Kiedy już odzyskałam wzrok, ruszyłam na poszukiwania Lily. po części ją
rozumiem, ale jak można wyjść, mając dopiero co zasklepione dziury w
brzuchu? Była trochę tak jak ja w pierwszej watasze... zaraz zaraz...

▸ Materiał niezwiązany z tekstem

/-! The sample (spec R248, R250, R251). -/

/-- Where e lies against the bands (spec R271). -/
def bandOf (e hIn hOut : Int) : Nat :=
  if e < -256 * hOut then 3 else if 256 * hOut < e then 4 else if e < -256 * hIn then 1 else if 256 * hIn < e then 2 else 0

/-- The feedback step of R248 for an error; the second part says whether it lies beyond H_OUT. -/
def feedbackStep (x : ArmX) (si nStep : Nat) (e hIn hOut : Int) : Int × Bool :=
  let dir : Int := if e < -256 * hIn then 1 else if 256 * hIn < e then -1 else 0
  if dir == 0 then (0, false)
  else if 256 * hOut < e.natAbs then (dir * nStep, true)
  else if dir != x.lastDir then (dir, false)
  else if x.respEnd ≤ si && x.ePrev.natAbs < e.natAbs then (dir, false)
  else (0, false)

/-- What the word itself tells: validity counts, sign, charge, leg sum, freeze and invalid run. -/
def Dev.sampleWord (d : Dev) (a : Nat) (w : WordX) : Dev :=
  let x := d.arm a
  let zb : Int := d.getAt w.si (Reg.ARM.ZERO_BAND a)
  let x := if !w.valid then x
    else { x with pos := if zb < w.data then true else if w.data < -zb then false else x.pos
                  recent := ((w.data, w.leg) :: x.recent).take 64 }
  let run := if w.valid then 0 else if w.reason == 1 then x.invRun else x.invRun + 1
  let d := d.setArm a { x with invRun := min run 64, invDone := x.invDone && !w.valid, tapSlot := 0xFFFF
                               tapFlags := 128 * b2n (d.transAt a w.si 5) + 16 * b2n (!w.valid) }
  let d := if w.valid then d else d.count (Reg.ARM.INVALID_WORDS a) 32 1
  let d := (d.advanceQ a w).laneKeys a
  let cond := d.freezeCond a w.si w.alone
  let freeze := cond && !(d.arm a).frozen
  let inval := decide (d.getAt w.si (Reg.ARM.INVALID_MAX a) ≤ run) && !(d.arm a).invDone
  let d := d.setArm a { d.arm a with frozen := cond, invDone := (d.arm a).invDone || inval }
  let d := if freeze then d.freezeHit a w.si else d
  let d := if inval then d.invalidHit a w.si else d
  d.recoverStep a w (freeze || inval)

/-- n_ff, the reference and the error of a sample (spec R245–R247). -/
def Dev.sampleCounts (d : Dev) (a : Nat) (w : WordX) : Int × Dev :=
  let x := d.arm a
  let r := x.frameOf w.si
  let lo := d.getAtI w.si (Reg.ARM.N_MIN a) 16
  let hi := d.getAtI w.si (Reg.ARM.N_MAX a) 16
  let q := d.ffCount a w.si r
  let rc := d.refCode a w.si r
  let f := d.fresh
  let d := if F32.isNaN q || F32.isNaN rc then f.2 else d
  let nFf := boundedInt q lo hi (f.1.toInt % 4096)
  let ref := boundedInt rc (-2147483648) 2147483647 (f.1.toInt % 2147483648)
  let e := if w.valid then ref - 256 * w.data else x.tapErr
  let hIn : Int := d.getAt w.si (Reg.ARM.H_IN a)
  let hOut : Int := d.getAt w.si (Reg.ARM.H_OUT a)
  let d := d.setArm a { d.arm a with nFf := nFf, tapRef := ref, tapErr := e, tapBand := bandOf e hIn hOut, si := w.si }
  let d := (d.setF (Reg.ARM.REF_NOW a) (r.ref w.si)).setF (Reg.ARM.V_AVG a) (d.vAvg a w.si r)
  (e, d)

/-- The step of R248: n_fb, n_tgt and the request to the lane. -/
def Dev.sampleStep (d : Dev) (a : Nat) (w : WordX) (e : Int) : Dev :=
  let x := d.arm a
  let lo := d.getAtI w.si (Reg.ARM.N_MIN a) 16
  let hi := d.getAtI w.si (Reg.ARM.N_MAX a) 16
  let nStep := d.getAt w.si (Reg.ARM.N_STEP_MAX a)
  let stepping := w.valid && d.armState a == asCLOSED && decide (x.dwellEnd ≤ w.si)
  let fb := if stepping then
      feedbackStep x w.si nStep e (d.getAt w.si (Reg.ARM.H_IN a)) (d.getAt w.si (Reg.ARM.H_OUT a)) else (0, false)
  let want := x.nFb + fb.1
  let nFb := max (lo - x.nFf) (min want (hi - x.nFf))
  let nTgt := max lo (min (x.nFf + nFb) hi)
  let fb0 := x.nFb
  let x := { x with nFb := nFb, ePrev := if w.valid then e else x.ePrev
                    steps := if fb.1 == 0 then x.steps else ((w.si, fb0) :: x.steps.filter (fun s => decide (w.si < s.1 + 256))) }
  let d := d.setArm a x
  let d := d.leaf (Reg.ARM.LEAVES a) 10 uARM (decide (nFb ≠ want))
  let d := if fb.2 then (d.count (Reg.ARM.BURSTS a) 32 1).event (0x166 + a) else d
  let runs := d.armRuns a && d.ds != dsTAKEOVER
  let dir : Int := if nTgt < x.nCmd then -1 else 1
  let gap := (nTgt - x.nCmd).natAbs
  let flags := x.tapFlags + 2 * b2n fb.2 + 32 * b2n (decide (w.si < x.dwellEnd)) +
    64 * b2n (decide (w.si < x.respEnd))
  let d := d.setArm a { x with tapFlags := flags }
  if !runs then d.armMirror a
  else if x.burst == 1 || x.burst == 2 then
    d.setArm a { x with tapFlags := flags, req := some { si := w.si, dir := dir, asked := 4, left := 4, fb0 := fb0, dFb := 0
                                                         pos := x.pos, burst := true, need := gap, rest := x.burst == 2 } }
  else if gap != 0 && x.dwellEnd ≤ w.si then
    let k := min gap nStep
    d.setArm a { x with tapFlags := flags, req := some { si := w.si, dir := dir, asked := k, left := k, fb0 := fb0
                                                         dFb := fb.1, pos := x.pos } }
  else d.armMirror a

/-- What a source of ash shows now, at a sample of its arm (spec R271, R436). -/
def Dev.ashValue (d : Dev) (code si : Nat) : Nat :=
  if code < 0x12 then d.get (Reg.CV.RESULT code)
  else if 0x200 ≤ code && code < 0x260 then
    let x := d.arm ((code - 0x200) / 16)
    match code % 16 with
    | 0 => ofSigned 32 x.tapErr
    | 1 => x.tapBand
    | 2 => ofSigned 32 x.nFf
    | 3 => ofSigned 32 x.nFb
    | 4 => ofSigned 32 x.nCmd
    | 5 => x.tapSlot
    | 6 => x.tapFlags
    | _ => ofSigned 32 x.tapRef
  else if 0x300 ≤ code && code < 0x360 then
    let a := (code - 0x300) / 16
    let l := d.lane a
    let x := d.arm a
    match code % 16 with
    | 0 => l.lastSlot
    | 1 => ofSigned 32 l.lastKey
    | 2 => ofSigned 32 x.nCmd
    | 3 => ((d.laneSlots a).filter (fun s => d.insEligible s a si false (d.bursting a))).length
    | 4 => ((d.laneSlots a).filter (fun s => d.bypEligible s a si (d.bursting a))).length
    | _ => l.q / 2 ^ 32
  else if code == 0x510 then si * 1000 % 2 ^ 32
  else d.get Reg.DAMP.LAST_SOURCE

/-- The value of an ash channel at the end of an SI's processing (spec R436): the commands started in the SI; the angle at its end;
else what the source showed before it changed at a later SI. -/
def Dev.ashAt (d : Dev) (code si : Nat) : Nat :=
  let l := d.acq.ashLog.get code []
  let angle (g : Nat) : Nat := ((l.find? (fun e => e.1 == si)).map Prod.snd).getD (d.angleAt g ((si + 1) * 1000))
  if 0x400 ≤ code && code < 0x418 then (l.filter (fun e => e.1 == si)).length
  else if code == 0x500 then angle 0
  else if code == 0x501 then angle 1
  else if l.all (fun e => decide (e.1 ≤ si)) then d.ashValue code si
  else ((l.find? (fun e => decide (e.1 ≤ si))).map Prod.snd).getD (d.ashValue code si)

/-- What the sources of an arm and its lane showed at the end of the processing of its last sample (spec R250, R436). -/
def Dev.ashSample (d : Dev) (a : Nat) : Dev :=
  let si := (d.arm a).si
  let mine (code : Nat) : Bool := (0x200 ≤ code && code < 0x260 && (code - 0x200) / 16 == a) ||
    (0x300 ≤ code && code < 0x360 && (code - 0x300) / 16 == a)
  if !d.ashRunning then d
  else (((List.range 8).map (fun c => d.get (Reg.ASH.SRC c))).filter mine).foldl (fun d k => d.ashNote k si (d.ashValue k si)) d

/-- A write of 1 to ASH_ARM (spec R437): what its sources show stands until they change. -/
def Dev.ashStart (d : Dev) : Dev :=
  let e := d.ashArm
  if d.ashRunning then e
  else (((List.range 8).map (fun c => e.get (Reg.ASH.SRC c))).filter (fun k => k < 0x400 || k == 0x600)).foldl
    (fun e k => e.ashNote k (siOf e.tt) (e.ashValue k (siOf e.tt))) e

/-- The last SI whose processing has surely ended: the trigger engine waits 300 ns after the end of an SI for all that it brings
(spec R432, log 100). -/
def Dev.siDone (d : Dev) : Nat := (d.tt - 3000) / 1000 - 1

czy ja właśnie zaczęłam myśleć o Lily jako o szczeniaku? Zdecydowanie
coś ze mną nie tak... nie dziwię się jej, że ode mnie zwiała... sama bym
od siebie uciekła... ale cóż poradzić... może zaniosę ją do
uzdrowicielki? nie, sama pójdzie, jak będzie chciała... ciągle
rozglądając się za żółtą sierścią, weszłam na jakaś polanę. Zobaczyłam
tam wilka, tego samego, który zrzucił Lily do dołu. Ale teraz
wyglądał... inaczej, można powiedzieć, że mroczniej. Zobaczyłam, że mnie
wyczuł. Otworzył oczy, ale one tez były inne, pełne jakiegoś nieznanego
mi strachu...
-Idź sobie stąd...-powiedział, wystraszony i zdziwiony moją obecnością.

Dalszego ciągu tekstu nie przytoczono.